What has Newton done to accommodate this surge in female athletes over the decades? Not much. There are not enough rectangle fields that support the sports women play the most, and many of them are shared with baseball or softball, making them unavailable in the Spring.

Using Google maps and the Newton website, I’ve been able to complete a thorough analysis of all of the fields in Newton that are safe for play. There are only seven full sized, dedicated (not shared with another field) “rectangle” fields for the youth athletes that need them. The other seven multi-purpose fields are shared with either softball or baseball, so they are only available in the Fall. The result is that women’s teams are “crammed in” to insufficient field space every year, which reduces practice quality (in some cases three teams share a field) and causes grass fields to be overused, degrading their quality.

It has been almost 50 years since Title Nine (of the Education Amendments Act of 1972) was passed to grant women equal access to athletics and athletic facilities. Why isn’t Newton addressing these challenges?

A common excuse is that “we don’t have the budget” for this. That is not true. There are a number of solutions that Newton can pursue.

  1. Commit Community Preservation Act (CPA) funds. These funds are designed to be used for a number of focus areas that include athletic fields (including lights and construction of new fields). They have been used sparingly for athletics. According to Newton’s CPC reports, there is over $10M in the CPA reserve waiting to be utilized.
  2. Charge market-rate rental fees and direct them to field maintenance. Newton’s fee structure falls below every surrounding community.
  3. Be more supportive of new funding models. For example, Newton has long restricted recognizing “sponsors” for our fields even when there are other cities that have been able to do this tastefully.

It’s time for Newton to “get on the field” and address gender inequity in athletics.
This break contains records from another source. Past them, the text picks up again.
-- ==== Sys2Proof/Machine/Elementary.lean ====
section
/-!
DEFINITION. The Elementary Ops (spec/41_elementary.md): SIGN ABS FLOOR CEIL ROUND. None raises an error.
-/

namespace Sys2Proof.Machine

/-- `F_SIGN` (R90): the plain integer −1, 0 or 1. -/
def fSign (a : Int) : Int := if a < 0 then -1 else if a = 0 then 0 else 1

/-- `F_ABS` (R91). -/
def fAbs (a : Int) : Int := if a = rawMin then rawMax else |a|

/-- `F_FLOOR` (R92): `2^32 · floor(a / 2^32)`. -/
def fFloor (a : Int) : Int := highHalf a * 4294967296

/-- `F_CEIL` (R93); the addition saturates. -/
def fCeil (a : Int) : Int := if lowHalf a = 0 then a else fAdd (fFloor a) rawOne

/-- `F_ROUND` (R94): half to even on the integer part; the additions saturate. -/
def fRound (a : Int) : Int :=
  let f := lowHalf a
  let i := fFloor a
  if f < 2147483648 then i
  else if f > 2147483648 then fAdd i rawOne
  -- a tie: bit 32 is the least significant integer bit
  else if highHalf i % 2 = 0 then i
  else fAdd i rawOne

/-- SIGN (R90). -/
def execSign (rd ra : Reg) (s : State) : Result :=
  execR2 (.sign rd ra) (fun a => .value (fSign a)) rd ra s

/-- ABS (R91). -/
def execAbs (rd ra : Reg) (s : State) : Result :=
  execR2 (.abs rd ra) (fun a => .value (fAbs a)) rd ra s

/-- FLOOR (R92). -/
def execFloor (rd ra : Reg) (s : State) : Result :=
  execR2 (.floor rd ra) (fun a => .value (fFloor a)) rd ra s

/-- CEIL (R93). -/
def execCeil (rd ra : Reg) (s : State) : Result :=
  execR2 (.ceil rd ra) (fun a => .value (fCeil a)) rd ra s

/-- ROUND (R94). -/
def execRound (rd ra : Reg) (s : State) : Result :=
  execR2 (.round rd ra) (fun a => .value (fRound a)) rd ra s

end Sys2Proof.Machine
end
Justin Traxler, President, Newton Girls Soccer, Newton’s largest all female athletic program

Justin has coached both of his daughters’ soccer teams and is an avid soccer player. He has lived in Newton for over 20 years and has been the president of Newton Girls Soccer since 2017. Most recently, Justin founded the Newton Athletic Fields Foundation, a new organization focused on Newton’s Athletic Fields.

Note: This article has also been published as an opinion piece in the Newton Tab. I received permission from Justin to post it here as well. Paul Levy.